DATA>
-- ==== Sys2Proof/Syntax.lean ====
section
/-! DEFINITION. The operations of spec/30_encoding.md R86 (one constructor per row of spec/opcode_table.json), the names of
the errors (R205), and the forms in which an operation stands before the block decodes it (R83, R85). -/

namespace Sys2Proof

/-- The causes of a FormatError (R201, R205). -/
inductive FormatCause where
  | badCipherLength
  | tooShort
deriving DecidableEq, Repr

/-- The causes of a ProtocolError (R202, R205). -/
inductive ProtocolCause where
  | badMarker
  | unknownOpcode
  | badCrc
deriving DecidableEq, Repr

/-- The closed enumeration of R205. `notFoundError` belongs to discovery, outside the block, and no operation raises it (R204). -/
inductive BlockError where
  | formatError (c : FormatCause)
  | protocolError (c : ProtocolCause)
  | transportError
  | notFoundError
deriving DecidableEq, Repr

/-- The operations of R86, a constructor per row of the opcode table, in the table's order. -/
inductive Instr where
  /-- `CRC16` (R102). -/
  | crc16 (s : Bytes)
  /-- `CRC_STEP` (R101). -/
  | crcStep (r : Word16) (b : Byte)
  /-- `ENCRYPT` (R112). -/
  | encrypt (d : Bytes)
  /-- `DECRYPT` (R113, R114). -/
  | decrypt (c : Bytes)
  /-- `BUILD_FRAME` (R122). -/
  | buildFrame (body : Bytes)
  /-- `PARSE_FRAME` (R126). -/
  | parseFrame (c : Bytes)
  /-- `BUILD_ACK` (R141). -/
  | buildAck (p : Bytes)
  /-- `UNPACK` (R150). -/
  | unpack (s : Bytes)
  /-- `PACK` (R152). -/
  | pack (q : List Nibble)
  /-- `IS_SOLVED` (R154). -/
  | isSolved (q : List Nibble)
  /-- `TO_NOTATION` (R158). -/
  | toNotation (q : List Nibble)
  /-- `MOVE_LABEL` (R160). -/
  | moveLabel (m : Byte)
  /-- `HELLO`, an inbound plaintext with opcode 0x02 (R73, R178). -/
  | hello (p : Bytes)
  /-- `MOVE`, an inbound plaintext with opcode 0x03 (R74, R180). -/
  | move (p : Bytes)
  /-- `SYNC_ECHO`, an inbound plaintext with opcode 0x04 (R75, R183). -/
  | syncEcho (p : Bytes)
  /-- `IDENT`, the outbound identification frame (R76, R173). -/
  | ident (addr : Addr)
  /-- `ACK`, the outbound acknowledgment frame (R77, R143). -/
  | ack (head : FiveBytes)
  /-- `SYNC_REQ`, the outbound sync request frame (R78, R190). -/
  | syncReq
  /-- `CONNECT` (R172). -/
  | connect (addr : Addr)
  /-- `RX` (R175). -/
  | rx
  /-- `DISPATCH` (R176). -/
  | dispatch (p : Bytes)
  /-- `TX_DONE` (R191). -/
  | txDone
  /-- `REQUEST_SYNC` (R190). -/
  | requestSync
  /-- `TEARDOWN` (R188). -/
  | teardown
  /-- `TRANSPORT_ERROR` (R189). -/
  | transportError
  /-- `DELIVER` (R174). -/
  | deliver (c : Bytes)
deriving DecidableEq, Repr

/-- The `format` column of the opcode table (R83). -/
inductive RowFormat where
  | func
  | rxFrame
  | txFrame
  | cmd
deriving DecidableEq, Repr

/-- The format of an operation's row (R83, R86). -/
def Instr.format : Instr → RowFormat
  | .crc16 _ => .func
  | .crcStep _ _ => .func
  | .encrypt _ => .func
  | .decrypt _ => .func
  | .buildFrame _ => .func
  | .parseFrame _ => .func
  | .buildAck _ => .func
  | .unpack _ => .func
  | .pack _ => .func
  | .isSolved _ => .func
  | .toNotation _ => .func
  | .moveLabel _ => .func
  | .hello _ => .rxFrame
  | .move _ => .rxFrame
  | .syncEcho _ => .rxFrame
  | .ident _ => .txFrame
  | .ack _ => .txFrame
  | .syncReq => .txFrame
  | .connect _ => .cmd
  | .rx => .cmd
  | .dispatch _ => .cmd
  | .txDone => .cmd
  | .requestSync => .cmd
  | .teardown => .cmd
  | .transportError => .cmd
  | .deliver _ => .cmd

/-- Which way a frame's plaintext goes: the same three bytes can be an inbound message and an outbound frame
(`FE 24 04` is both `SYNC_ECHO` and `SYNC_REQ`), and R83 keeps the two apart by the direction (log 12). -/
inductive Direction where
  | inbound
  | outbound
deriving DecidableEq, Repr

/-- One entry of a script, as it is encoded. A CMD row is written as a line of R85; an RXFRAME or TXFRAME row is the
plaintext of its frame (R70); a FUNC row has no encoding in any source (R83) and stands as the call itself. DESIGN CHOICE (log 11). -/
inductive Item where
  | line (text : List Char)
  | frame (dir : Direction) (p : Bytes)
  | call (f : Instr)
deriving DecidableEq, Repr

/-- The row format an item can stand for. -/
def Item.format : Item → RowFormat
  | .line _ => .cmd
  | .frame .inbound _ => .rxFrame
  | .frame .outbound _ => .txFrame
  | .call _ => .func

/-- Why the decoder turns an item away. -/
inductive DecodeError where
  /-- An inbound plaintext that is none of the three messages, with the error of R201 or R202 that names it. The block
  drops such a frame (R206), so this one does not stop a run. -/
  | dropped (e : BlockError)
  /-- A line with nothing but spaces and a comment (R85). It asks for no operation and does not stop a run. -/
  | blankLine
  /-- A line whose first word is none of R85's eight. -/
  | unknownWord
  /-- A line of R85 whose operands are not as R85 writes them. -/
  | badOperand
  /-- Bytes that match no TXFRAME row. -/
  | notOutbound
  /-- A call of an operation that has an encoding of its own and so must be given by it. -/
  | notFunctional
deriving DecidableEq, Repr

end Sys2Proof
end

...

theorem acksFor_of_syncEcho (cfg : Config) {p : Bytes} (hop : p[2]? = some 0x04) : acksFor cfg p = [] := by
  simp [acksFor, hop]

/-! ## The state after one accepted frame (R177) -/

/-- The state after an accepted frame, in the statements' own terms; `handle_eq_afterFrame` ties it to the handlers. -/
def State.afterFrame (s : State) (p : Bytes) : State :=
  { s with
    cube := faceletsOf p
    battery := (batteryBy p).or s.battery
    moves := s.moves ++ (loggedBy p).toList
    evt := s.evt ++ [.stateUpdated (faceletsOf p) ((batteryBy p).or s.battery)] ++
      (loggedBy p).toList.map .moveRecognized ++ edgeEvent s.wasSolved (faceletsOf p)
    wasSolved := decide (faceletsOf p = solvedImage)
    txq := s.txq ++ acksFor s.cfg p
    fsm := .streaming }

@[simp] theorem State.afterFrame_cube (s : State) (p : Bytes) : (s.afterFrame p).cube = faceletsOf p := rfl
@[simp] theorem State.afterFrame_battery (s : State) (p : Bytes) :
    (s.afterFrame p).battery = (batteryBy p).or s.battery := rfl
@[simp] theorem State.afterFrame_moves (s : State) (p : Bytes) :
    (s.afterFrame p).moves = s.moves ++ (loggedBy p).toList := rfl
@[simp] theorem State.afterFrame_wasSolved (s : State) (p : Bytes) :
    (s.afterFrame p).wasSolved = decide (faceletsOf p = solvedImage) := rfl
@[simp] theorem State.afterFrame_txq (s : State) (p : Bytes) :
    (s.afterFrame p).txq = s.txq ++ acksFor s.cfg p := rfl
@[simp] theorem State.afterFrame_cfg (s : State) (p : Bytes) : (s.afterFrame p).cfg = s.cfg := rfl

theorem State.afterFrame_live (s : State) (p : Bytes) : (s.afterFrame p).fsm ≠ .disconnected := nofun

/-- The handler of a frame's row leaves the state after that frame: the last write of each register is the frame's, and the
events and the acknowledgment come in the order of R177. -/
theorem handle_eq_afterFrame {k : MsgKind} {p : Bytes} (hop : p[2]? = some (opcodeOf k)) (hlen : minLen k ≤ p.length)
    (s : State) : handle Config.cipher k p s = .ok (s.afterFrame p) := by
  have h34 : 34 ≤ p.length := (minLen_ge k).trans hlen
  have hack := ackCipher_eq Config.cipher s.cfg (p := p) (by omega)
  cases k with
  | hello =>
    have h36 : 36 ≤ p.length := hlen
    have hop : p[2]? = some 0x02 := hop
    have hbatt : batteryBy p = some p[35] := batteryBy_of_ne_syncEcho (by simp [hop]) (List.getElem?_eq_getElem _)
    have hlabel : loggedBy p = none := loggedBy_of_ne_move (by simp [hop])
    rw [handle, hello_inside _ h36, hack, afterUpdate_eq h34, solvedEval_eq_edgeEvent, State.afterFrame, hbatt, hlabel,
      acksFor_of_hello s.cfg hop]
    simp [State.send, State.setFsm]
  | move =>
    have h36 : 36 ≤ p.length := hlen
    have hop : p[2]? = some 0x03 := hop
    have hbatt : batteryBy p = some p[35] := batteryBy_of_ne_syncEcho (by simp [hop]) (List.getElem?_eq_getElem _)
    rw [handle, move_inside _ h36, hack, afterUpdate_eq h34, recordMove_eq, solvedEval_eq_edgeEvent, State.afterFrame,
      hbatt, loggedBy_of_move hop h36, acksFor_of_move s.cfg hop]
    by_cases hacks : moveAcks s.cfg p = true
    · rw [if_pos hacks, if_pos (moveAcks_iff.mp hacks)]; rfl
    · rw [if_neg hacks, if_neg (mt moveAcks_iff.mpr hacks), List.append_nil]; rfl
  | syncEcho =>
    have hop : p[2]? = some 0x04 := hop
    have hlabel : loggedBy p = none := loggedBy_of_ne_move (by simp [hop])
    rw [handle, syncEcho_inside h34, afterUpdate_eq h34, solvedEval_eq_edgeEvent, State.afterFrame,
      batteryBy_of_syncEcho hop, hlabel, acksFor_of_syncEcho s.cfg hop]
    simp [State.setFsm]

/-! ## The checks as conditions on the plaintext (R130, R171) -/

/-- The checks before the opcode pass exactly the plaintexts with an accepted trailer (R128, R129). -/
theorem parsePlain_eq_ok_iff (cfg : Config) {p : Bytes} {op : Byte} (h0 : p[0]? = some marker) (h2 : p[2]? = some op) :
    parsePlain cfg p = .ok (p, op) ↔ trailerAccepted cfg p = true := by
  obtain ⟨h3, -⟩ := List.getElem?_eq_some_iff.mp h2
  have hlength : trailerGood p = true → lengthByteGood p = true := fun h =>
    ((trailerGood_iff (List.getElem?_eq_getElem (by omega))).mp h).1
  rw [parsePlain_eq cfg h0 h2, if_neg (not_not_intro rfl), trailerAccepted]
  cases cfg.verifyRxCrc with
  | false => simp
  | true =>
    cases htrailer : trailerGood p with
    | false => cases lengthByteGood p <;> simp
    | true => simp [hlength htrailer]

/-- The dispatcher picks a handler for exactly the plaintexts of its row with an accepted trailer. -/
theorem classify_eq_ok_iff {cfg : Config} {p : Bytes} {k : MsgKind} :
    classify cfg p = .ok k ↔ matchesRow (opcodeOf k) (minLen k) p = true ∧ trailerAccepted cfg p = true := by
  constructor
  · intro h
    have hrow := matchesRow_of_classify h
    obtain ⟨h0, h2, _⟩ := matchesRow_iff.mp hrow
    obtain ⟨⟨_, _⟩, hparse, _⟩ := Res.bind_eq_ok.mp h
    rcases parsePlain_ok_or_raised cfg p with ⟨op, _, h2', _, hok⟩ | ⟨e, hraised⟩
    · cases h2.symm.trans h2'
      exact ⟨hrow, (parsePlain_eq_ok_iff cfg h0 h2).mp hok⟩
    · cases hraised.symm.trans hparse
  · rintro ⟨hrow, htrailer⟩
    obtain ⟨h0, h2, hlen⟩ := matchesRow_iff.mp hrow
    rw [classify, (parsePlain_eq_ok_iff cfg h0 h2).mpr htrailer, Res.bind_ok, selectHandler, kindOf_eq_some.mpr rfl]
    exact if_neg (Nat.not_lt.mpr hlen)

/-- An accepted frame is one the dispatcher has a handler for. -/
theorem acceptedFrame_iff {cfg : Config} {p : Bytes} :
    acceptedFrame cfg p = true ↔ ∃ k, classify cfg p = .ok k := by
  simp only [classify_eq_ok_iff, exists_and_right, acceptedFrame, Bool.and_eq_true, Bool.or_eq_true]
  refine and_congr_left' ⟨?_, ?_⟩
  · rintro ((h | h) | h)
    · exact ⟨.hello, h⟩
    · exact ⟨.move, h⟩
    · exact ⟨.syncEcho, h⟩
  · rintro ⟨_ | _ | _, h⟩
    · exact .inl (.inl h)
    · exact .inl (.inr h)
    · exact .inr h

EXERCISE DETAILS> Select every line of the material above holding the word "inductive" and copy it.

RESULT>
inductive FormatCause where
inductive ProtocolCause where
inductive BlockError where
inductive Instr where
inductive RowFormat where
inductive Direction where
inductive Item where
inductive DecodeError where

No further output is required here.